WASHINGTON — Third Point LLC, which recently increased its share of the outstanding capital stock of Campbell Soup Co. to 5.65 percent, said the company should be sold in an Aug. 9 13D filing with the US Securities and Exchange Commission.
Given the obstacles facing Campbell Soup Co., “the only justifiable outcome of the strategic review is for the issuer (Campbell Soup) to be sold to a strategic buyer,” Third Point said in the SEC filing.
Third Point also is working with George Strawbridge Jr., who owns 2.8 percent of the outstanding capital stock of Campbell Soup Co., to reconstitute Campbell Soup’s board of directors. Strawbridge made a separate 13D filing with the SEC on Aug. 9.
Campbell Soup Co., Camden, New Jersey, responded that the company, as previously announced on May 18, is undertaking a board-led strategy and portfolio review to examine all potential paths to maximize shareholder value.
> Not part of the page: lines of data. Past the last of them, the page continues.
-- ==== Sys2Proof/Machine/ControlStore.lean ====
section
/-! DEFINITION. Control stores (R92 to R105): the check of a patch domain, loading and removing a patch, the effective dispatch
entry, and the faults of keystone engines (R417). -/

namespace Sys2Proof.Machine

/-! ### The patch domain (R95 to R102) -/

/-- A field of a patch domain: n bytes at an offset, least significant first. -/
def domAt (bs : List Byte) (off n : Nat) : Nat := leVal ((bs.drop off).take n)

/-- Counts of words, matches and overrides (R101). -/
def domWords (bs : List Byte) : Nat := domAt bs 5 1
def domMatches (bs : List Byte) : Nat := domAt bs 6 1
def domOverrides (bs : List Byte) : Nat := domAt bs 7 1

def wordList (bs : List Byte) : List Nat := (List.range (domWords bs)).map fun i => domAt bs (16 + 12 * i) 12
def matchList (bs : List Byte) : List Nat := (List.range (domMatches bs)).map fun i => domAt bs (16 + 12 * domWords bs + 4 * i) 4
def overrideList (bs : List Byte) : List Nat :=
  (List.range (domOverrides bs)).map fun i => domAt bs (16 + 12 * domWords bs + 4 * domMatches bs + 4 * i) 4

/-- A microword that a patch may hold (R95, R96, R102). -/
def microOk (words w : Nat) : Bool :=
  decide (nfld w 38 32 = 0 ∧ nfld w 83 81 ≠ 7 ∧ nfld w 80 76 ≤ 12 ∧ nfld w 74 71 ≤ 11 ∧ nfld w 58 55 ≤ 11) &&
    (!bitOf w 39 || decide (nfld w 95 84 < words))

/-- A match value (R98, R102). -/
def matchOk (words m : Nat) : Bool := bitOf m 31 && decide (nfld m 30 24 = 0 ∧ nfld m 17 12 = 0 ∧ nfld m 23 18 < words)

/-- An override value (R99, R102). -/
def overrideOk (words o : Nat) : Bool := bitOf o 31 && decide (nfld o 30 21 = 0) && (!bitOf o 12 || decide (nfld o 11 0 < words))

/-- The checks of R102 on a whole domain. -/
def checkDomain (bs : List Byte) : Ans Unit :=
  let w := domWords bs
  if bs.length < 16 ∨ bs.length ≠ 16 + 12 * w + 4 * domMatches bs + 4 * domOverrides bs then .error abLength
  else if domAt bs 0 4 ≠ 0x504D5146 ∨ 12 < domAt bs 4 1 ∨ 64 < w ∨ 16 < domMatches bs ∨ 8 < domOverrides bs ∨ domAt bs 12 4 ≠ 0 ∨
      !(wordList bs).all (microOk w) ∨ !(matchList bs).all (matchOk w) ∨ !(overrideList bs).all (overrideOk w) ∨
      !((matchList bs).map fun m => nfld m 11 0).Nodup ∨ !((overrideList bs).map fun o => nfld o 20 13).Nodup then .error abRange
  else .ok ()

/-- The patch that a domain loads; one without words, matches and overrides removes the patch (R101, R105). -/
def domPatch (bs : List Byte) : Patch :=
  if domWords bs = 0 ∧ domMatches bs = 0 ∧ domOverrides bs = 0 then {}
  else { id := domAt bs 8 4, crc := crc32 bs, words := wordList bs, matchs := matchList bs, overrides := overrideList bs
         pars := (wordList bs).map microParity }

def setPatch (k : Nat) (v : Patch) (s : State) : State := { s with patches := mput {} s.patches k v }

/-! ### Keystone engines -/

/-- ENG_STATE of a keystone engine, 128 to 132 (R91): RESET, IDLE or RUN. DESIGN CHOICE: MGE runs while a request waits or a LOAD is in
progress, STE0 while upload bytes wait to be written, STE1 while the open stream has a backlog, DTE in training, retraining and
tests, VRE while messages wait (log 82). -/
def keystoneState (s : State) (k : Nat) : Nat :=
  let busy :=
    if k = 128 then !s.path0.requests.isEmpty || !(qget s 0x2000).words.isEmpty || decide (rn s .PKG_IMG_STATE = 1)
    else if k = 129 then decide (rn s .LNK_UPL_PENDING ≠ 0)
    else if k = 130 then !s.stream.backlog.isEmpty && decide (streamState s ≠ 0)
    else if k = 131 then decide (rn s .DRM_STATE = 1) || s.dram.bist.isSome || (List.range 8).any fun c => (dch s c).retrain.isSome
    else !s.vre.inbox.isEmpty
  if s.boot.phase = .served ∨ s.boot.phase = .fuseError then (if busy then 3 else 1) else 0

/-- A write of MCS_PATCH finds the engines of the kind idle (R103). -/
def kindIdle (s : State) (k : Nat) : Bool :=
  if k ≤ 7 ∨ k = 12 then !inRun s
  else if k = 8 then false
  else keystoneState s (120 + k) = 1

/-- A write of MCS_PATCH (R102, R103): the answer and the state after; a rejected domain counts. -/
def writePatch (bs : List Byte) (s : State) : Ans Unit × State :=
  match checkDomain bs with
  | .error c => (.error c, inc .MCS_REJECTS 0 s)
  | .ok _ =>
    let k := domAt bs 4 1
    if kindIdle s k then (.ok (), setPatch k (domPatch bs) (inc .MCS_LOADS 0 s)) else (.error abCannotWrite, s)

/-- A write of MCS_BOOT_PATCH of a kind (R104): stored for the next reset. -/
def writeBootPatch (k : Nat) (bs : List Byte) (s : State) : Ans Unit × State :=
  let store := { s with nvm := { s.nvm with patches := mput [] s.nvm.patches k bs } }
  if bs.isEmpty then (.ok (), store)
  else
    match checkDomain bs with
    | .error c => (.error c, inc .MCS_REJECTS 0 s)
    | .ok _ => if domAt bs 4 1 = k then (.ok (), store) else (.error abRange, inc .MCS_REJECTS 0 s)

/-- The boot patches are applied: kind 8 first, then the others in order (R104). -/
def applyBootPatches (s : State) : State :=
  (8 :: (List.range 13).filter fun k => decide (k ≠ 8)).foldl (fun t k =>
    let bs := mget [] t.nvm.patches k
    if bs.isEmpty then t
    else
      match checkDomain bs with
      | .error _ => inc .MCS_REJECTS 0 t
      | .ok _ => if domAt bs 4 1 = k then setPatch k (domPatch bs) t else inc .MCS_REJECTS 0 t) s

/-! ### Reads (R99, R105) -/

/-- MCS_STATE. -/
def patchState (s : State) (k : Nat) : Nat :=
  let v := patchOf s k
  if v.poisoned ∨ v.marks ≠ [] then 2 else if patched s k then 1 else 0

/-- MCS_DISP_ENTRY: the enabled override of the opcode, else the ROM's entry, the drop handler's for an opcode that R75 excludes
for the kind (R99). -/
def dispatchEntry (s : State) (sel : Nat) : Nat :=
  let k := nfld sel 11 8
  let op := nfld sel 7 0
  match overrideOf s k op with
  | some o => nfld o.1 12 0
  | none => (if excludedFor k op then Config.dropHandler k else Config.romDispatch k op).toNat

/-- The cell of a patch store that holds a byte: 12 bytes a patch word, then 4 bytes a match and an override register (R92). -/
def patchCell (byte : Nat) : Option Nat :=
  if byte < 768 then some (byte / 12) else if byte < 832 then some (64 + (byte - 768) / 4)
  else if byte < 864 then some (80 + (byte - 832) / 4) else none

/-- Bad bytes of an 8-byte word of an engine's patch store: their cells are marked, and the kind reads POISONED until a patch is
loaded again (R100). -/
def poisonPatch (k clu w bad : Nat) (s : State) : State :=
  let v := patchOf s k
  let cells := (List.range 8).filterMap fun i => if bitOf bad i then (patchCell (8 * w + i)).map (128 * clu + ·) else none
  setPatch k { v with marks := v.marks ++ cells.eraseDups.filter fun x => !v.marks.contains x } s

/-! ### Faults of keystone engines (R417) -/

/-- The patch of a kind is removed as by an empty domain, and its state keeps POISONED. -/
def dropPatch (k : Nat) (s : State) : State := setPatch k { poisoned := true } s

/-- STE0 restarts: upload bytes not yet written are lost. -/
def restartSte0 (s : State) : State := wr .LNK_UPL_PENDING 0 0 (flag .FLT_UPLOAD_LOST 0 (abandonQueue 0x2002 s))

/-- The words of a packet that ends early: END and PSN on its last word. -/
def cutPacket (ws : List QWord) : List QWord := ws.dropLast ++ (ws.getLast?.map fun w => { w with fin := true, psn := true }).toList

/-- The record that STE1 is writing into queue 0x1000 ends there with END and PSN on the last word written, and is written again from
its first word. -/
def rewriteRecord (s : State) : State :=
  let v := qget s 0x1000
  if v.owner ≠ some wSte1 then s
  else
    let n := v.words.length - v.openLen
    let begun := v.words.drop n
    qset 0x1000 { v with words := v.words.take n ++ cutPacket begun, owner := none, openLen := 0
                         waiting := begun.map (fun w => (wSte1, w, false)) ++ v.waiting } s

/-- STE1 restarts: the record in progress is sent again from its first word, in STREAM mode at its offsets. -/
def restartSte1 (s : State) : State :=
  let v := s.stream
  rewriteRecord { s with stream := { v with sent := 0, offset := (v.offset + 2 ^ 40 - v.sent) % 2 ^ 40 } }

/-- DTE restarts: training in progress begins again, and a test stops with its target zeroed. -/
def restartDte (s : State) : State :=
  let s := (List.range 8).foldl (fun t c =>
    if rn t .DRM_CH_STATE c = chTraining then setDch c { dch t c with step := 0 } t else t) s
  match s.dram.bist with
  | none => s
  | some v =>
    let s := wr .DRM_BIST_STATE 0 0 (setDram { s.dram with bist := none } s)
    if bistTarget v = 0 then zeroChannel (bistUnit v) s else if bistTarget v = 1 then zeroCluster (bistUnit v) s else s

/-- VRE restarts: the messages it held are gone. -/
def restartVre (s : State) : State := { s with vre := { s.vre with inbox := [] } }

end Sys2Proof.Machine
end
“Our entire board of directors remains dedicated to delivering a go-forward strategy that will drive value for all shareholders,” Campbell Soup said. “As we stated when we announced the review, we look forward to sharing the details of our plans when the company reports its fourth-quarter and full-year results on Aug. 30 and engaging with our shareholders on our strategic plan.”
Campbell Soup Co.’s share price on the New York Stock Exchange closed at $42.28 per share on Aug. 9, which compared with $53.21 per share on Aug. 9, 2017.
Third Point in its SEC filing said Campbell Soup’s stock today trades at roughly the same price it did in 1996 and that the company carries a debt load of more than 5x its EBITDA, which provides limited room to maneuver in the face of deteriorating operational and financial results. Campbell Soup’s board of directors has permitted “management missteps, dismal operating performance and a series of ill-advised acquisitions to take an irreversible toll on (Campbell Soup),” Third Point said.
Third Point said it acquired most of its stock in Campbell Soup after the company on May 18 reported a loss of $393 million in the third quarter and that Denise M. Morrison was retiring as president and CEO. Third Point said that while the founding family (the Dorrance family) of Campbell Soup holds a significant percentage of the voting stock, the board of directors bears fiduciary responsibility to all shareholders.
Credit Suisse on Aug. 3 downplayed a New York Post article addressing the interest of Kraft Heinz Co. in buying Campbell Soup. Credit Suisse described the possible transaction as a “low-probability outcome.”
Strawbridge of Wilmington, Delaware, in his Aug. 9 SEC filing cited Campbell’s “deeply flawed strategic plan” and the execution of that plan, which resulted in a reduction in shareholder value. Strawbridge said for months he repeatedly requested that Campbell’s board of directors act to rectify the situation. The board said it disagreed with Strawbridge’s potential strategic alternatives and did not believe further dialogue would be productive, according to the SEC filing.
Strawbridge said the only reasonable approach now is to reconstitute the board.
“Only a reconstituted board, free of the need to defend past actions and other legacy issues, will be able to objectively explore all strategic alternatives, including a sale of the issuer (Campbell Soup Co.) or other business combination, that would substantially increase the value of the issuer’s shares,” he said in the SEC filing.
Strawbridge said he had agreed to act in concert with Third Point to engage in discussions and activities on the matter. Third Point will take the lead on activities related to pursuing representation on Campbell Soup’s board of directors. Third Point will include three potential people for the board previously suggested by Strawbridge.